Your objective =
When every entry has been read, print each one back exactly.

Records provided =
-- ==== Sys2Proof/Laws/DoesSegOps.lean ====
section
/-! SUPPORT. What each operation and meaning of Machine/SegOps.lean may touch. -/

namespace Sys2Proof.Machine

open Sys2Proof

set_option linter.unusedVariables false

theorem State.setSeg_does (s : State) (pod : ℕ) (k : ℕ) (x : SegX) :
    Does 0x10 0x0 s (State.setSeg s pod k x) := by
  unfold State.setSeg
  refine Does.step (State.setPod_does ..) (by decide) (by decide) ?_
  exact Does.refl ..

theorem State.startLoad_does (s : State) (pod : ℕ) (k : ℕ) (src : ℕ) (cls : ℕ) :
    Does 0x10 0x0 s (State.startLoad s pod k src cls) := by
  unfold State.startLoad
  extract_lets +onlyGivenNames x0
  clear_value x0
  refine Does.step (State.setSeg_does ..) (by decide) (by decide) ?_
  exact Does.refl ..

theorem State.retire_does (s : State) (pod : ℕ) (k : ℕ) :
    Does 0x800000000000010 0x0 s (State.retire s pod k) := by
  unfold State.retire
  extract_lets +onlyGivenNames x0
  clear_value x0
  refine Does.ite (fun _ => ?_) (fun _ => ?_)
  · exact Does.refl ..
  · refine Does.ite (fun _ => ?_) (fun _ => ?_)
    · refine Does.step (State.setSeg_does ..) (by decide) (by decide) ?_
      exact Does.refl ..
    · extract_lets +onlyGivenNames x1
      refine Does.via (x := x1) ?_ (fun _ => ?_)
      · subst x1
        refine Does.step (State.startLoad_does ..) (by decide) (by decide) ?_
        refine Does.step (State.setSeg_does ..) (by decide) (by decide) ?_
        exact Does.refl ..
      clear_value x1
      refine Does.upd_tok _ (by decide) ?_
      assumption

theorem State.rewindPod_does (s : State) (pod : ℕ) :
    Does 0x10 0x0 s (State.rewindPod s pod) := by
  unfold State.rewindPod
  refine Does.foldl (fun _ _ _ => ?_) ?_
  · extract_lets +onlyGivenNames x0
    clear_value x0
    extract_lets +onlyGivenNames x1
    clear_value x1
    extract_lets +onlyGivenNames x2
    refine Does.via (x := x2) ?_ (fun _ => ?_)
    · subst x2
      refine Does.ite (fun _ => ?_) (fun _ => ?_)
      · refine Does.step (State.setSeg_does ..) (by decide) (by decide) ?_
        assumption
      · assumption
    clear_value x2
    refine Does.ite (fun _ => ?_) (fun _ => ?_)
    · refine Does.step (State.startLoad_does ..) (by decide) (by decide) ?_
      refine Does.step (State.setSeg_does ..) (by decide) (by decide) ?_
      assumption
    · assumption
  · exact Does.refl ..

theorem State.copyIn_does (s : State) (pod : ℕ) (x : SegX) (src : ℕ) (a4 : ℕ) :
    Does 0x8000 0x0 s (State.copyIn s pod x src a4) := by
  induction' a4 with n ih generalizing s pod x src
  · unfold State.copyIn
    exact Does.refl ..
  · unfold State.copyIn
    extract_lets +onlyGivenNames x0
    refine Does.via (x := x0) ?_ (fun _ => ?_)
    · subst x0
      refine Does.upd_segMem _ ?_ (by decide) ?_
      · exact fun h => Memory.writeBytes_wf h _ _
      · exact Does.refl ..
    clear_value x0
    refine Does.step (ih ..) (Sub.refl _) (Sub.refl _) ?_
    assumption

theorem State.finishLoad_does (s : State) (pod : ℕ) (k : ℕ) :
    Does 0x8008010 0x200000000000000000000000000000000000000000000000 s (State.finishLoad s pod k) := by
  unfold State.finishLoad
  extract_lets +onlyGivenNames x0
  clear_value x0
  extract_lets +onlyGivenNames x1
  refine Does.via (x := x1) ?_ (fun _ => ?_)
  · subst x1
    refine Does.step (State.setSeg_does ..) (by decide) (by decide) ?_
    refine Does.step (State.copyIn_does ..) (by decide) (by decide) ?_
    exact Does.refl ..
  clear_value x1
  refine Does.bump _ _ _ _ (by decide) ?_
  refine Does.step (State.pulse_does ..) (by decide) (by decide) ?_
  assumption

theorem State.urgent_does (s : State) (pod : ℕ) (k : ℕ) :
    Does 0x10 0x0 s (State.urgent s pod k) := by
  unfold State.urgent
  extract_lets +onlyGivenNames x0
  clear_value x0
  refine Does.ite (fun _ => ?_) (fun _ => ?_)
  · refine Does.step (State.setSeg_does ..) (by decide) (by decide) ?_
    exact Does.refl ..
  · exact Does.refl ..

theorem State.streamUr_does (s : State) (pod : ℕ) (t : ℕ) (g : ℕ) (at_ : Stamp) :
    Does 0x409800008 0xa0000000000000000000000000000000000000000000000 s (State.streamUr s pod t g at_) := by
  unfold State.streamUr
  extract_lets +onlyGivenNames x0
  clear_value x0
  extract_lets +onlyGivenNames x1
  refine Does.via (x := x1) ?_ (fun _ => ?_)
  · subst x1
    refine Does.step (State.setStrm_does ..) (by decide) (by decide) ?_
    exact Does.refl ..
  clear_value x1
  refine Does.step (State.raise_does ..) (by decide) (by decide) ?_
  refine Does.bump _ _ _ _ (by decide) ?_
  refine Does.wr _ _ _ _ (by decide) ?_
  assumption

end Sys2Proof.Machine
end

Your response =
-- ==== Sys2Proof/Laws/DoesSegOps.lean ====
section
/-! SUPPORT. What each operation and meaning of Machine/SegOps.lean may touch. -/

namespace Sys2Proof.Machine

open Sys2Proof

set_option linter.unusedVariables false

theorem State.setSeg_does (s : State) (pod : ℕ) (k : ℕ) (x : SegX) :
    Does 0x10 0x0 s (State.setSeg s pod k x) := by
  unfold State.setSeg
  refine Does.step (State.setPod_does ..) (by decide) (by decide) ?_
  exact Does.refl ..

theorem State.startLoad_does (s : State) (pod : ℕ) (k : ℕ) (src : ℕ) (cls : ℕ) :
    Does 0x10 0x0 s (State.startLoad s pod k src cls) := by
  unfold State.startLoad
  extract_lets +onlyGivenNames x0
  clear_value x0
  refine Does.step (State.setSeg_does ..) (by decide) (by decide) ?_
  exact Does.refl ..

theorem State.retire_does (s : State) (pod : ℕ) (k : ℕ) :
    Does 0x800000000000010 0x0 s (State.retire s pod k) := by
  unfold State.retire
  extract_lets +onlyGivenNames x0
  clear_value x0
  refine Does.ite (fun _ => ?_) (fun _ => ?_)
  · exact Does.refl ..
  · refine Does.ite (fun _ => ?_) (fun _ => ?_)
    · refine Does.step (State.setSeg_does ..) (by decide) (by decide) ?_
      exact Does.refl ..
    · extract_lets +onlyGivenNames x1
      refine Does.via (x := x1) ?_ (fun _ => ?_)
      · subst x1
        refine Does.step (State.startLoad_does ..) (by decide) (by decide) ?_
        refine Does.step (State.setSeg_does ..) (by decide) (by decide) ?_
        exact Does.refl ..
      clear_value x1
      refine Does.upd_tok _ (by decide) ?_
      assumption

theorem State.rewindPod_does (s : State) (pod : ℕ) :
    Does 0x10 0x0 s (State.rewindPod s pod) := by
  unfold State.rewindPod
  refine Does.foldl (fun _ _ _ => ?_) ?_
  · extract_lets +onlyGivenNames x0
    clear_value x0
    extract_lets +onlyGivenNames x1
    clear_value x1
    extract_lets +onlyGivenNames x2
    refine Does.via (x := x2) ?_ (fun _ => ?_)
    · subst x2
      refine Does.ite (fun _ => ?_) (fun _ => ?_)
      · refine Does.step (State.setSeg_does ..) (by decide) (by decide) ?_
        assumption
      · assumption
    clear_value x2
    refine Does.ite (fun _ => ?_) (fun _ => ?_)
    · refine Does.step (State.startLoad_does ..) (by decide) (by decide) ?_
      refine Does.step (State.setSeg_does ..) (by decide) (by decide) ?_
      assumption
    · assumption
  · exact Does.refl ..

theorem State.copyIn_does (s : State) (pod : ℕ) (x : SegX) (src : ℕ) (a4 : ℕ) :
    Does 0x8000 0x0 s (State.copyIn s pod x src a4) := by
  induction' a4 with n ih generalizing s pod x src
  · unfold State.copyIn
    exact Does.refl ..
  · unfold State.copyIn
    extract_lets +onlyGivenNames x0
    refine Does.via (x := x0) ?_ (fun _ => ?_)
    · subst x0
      refine Does.upd_segMem _ ?_ (by decide) ?_
      · exact fun h => Memory.writeBytes_wf h _ _
      · exact Does.refl ..
    clear_value x0
    refine Does.step (ih ..) (Sub.refl _) (Sub.refl _) ?_
    assumption

theorem State.finishLoad_does (s : State) (pod : ℕ) (k : ℕ) :
    Does 0x8008010 0x200000000000000000000000000000000000000000000000 s (State.finishLoad s pod k) := by
  unfold State.finishLoad
  extract_lets +onlyGivenNames x0
  clear_value x0
  extract_lets +onlyGivenNames x1
  refine Does.via (x := x1) ?_ (fun _ => ?_)
  · subst x1
    refine Does.step (State.setSeg_does ..) (by decide) (by decide) ?_
    refine Does.step (State.copyIn_does ..) (by decide) (by decide) ?_
    exact Does.refl ..
  clear_value x1
  refine Does.bump _ _ _ _ (by decide) ?_
  refine Does.step (State.pulse_does ..) (by decide) (by decide) ?_
  assumption

theorem State.urgent_does (s : State) (pod : ℕ) (k : ℕ) :
    Does 0x10 0x0 s (State.urgent s pod k) := by
  unfold State.urgent
  extract_lets +onlyGivenNames x0
  clear_value x0
  refine Does.ite (fun _ => ?_) (fun _ => ?_)
  · refine Does.step (State.setSeg_does ..) (by decide) (by decide) ?_
    exact Does.refl ..
  · exact Does.refl ..

theorem State.streamUr_does (s : State) (pod : ℕ) (t : ℕ) (g : ℕ) (at_ : Stamp) :
    Does 0x409800008 0xa0000000000000000000000000000000000000000000000 s (State.streamUr s pod t g at_) := by
  unfold State.streamUr
  extract_lets +onlyGivenNames x0
  clear_value x0
  extract_lets +onlyGivenNames x1
  refine Does.via (x := x1) ?_ (fun _ => ?_)
  · subst x1
    refine Does.step (State.setStrm_does ..) (by decide) (by decide) ?_
    exact Does.refl ..
  clear_value x1
  refine Does.step (State.raise_does ..) (by decide) (by decide) ?_
  refine Does.bump _ _ _ _ (by decide) ?_
  refine Does.wr _ _ _ _ (by decide) ?_
  assumption

end Sys2Proof.Machine
end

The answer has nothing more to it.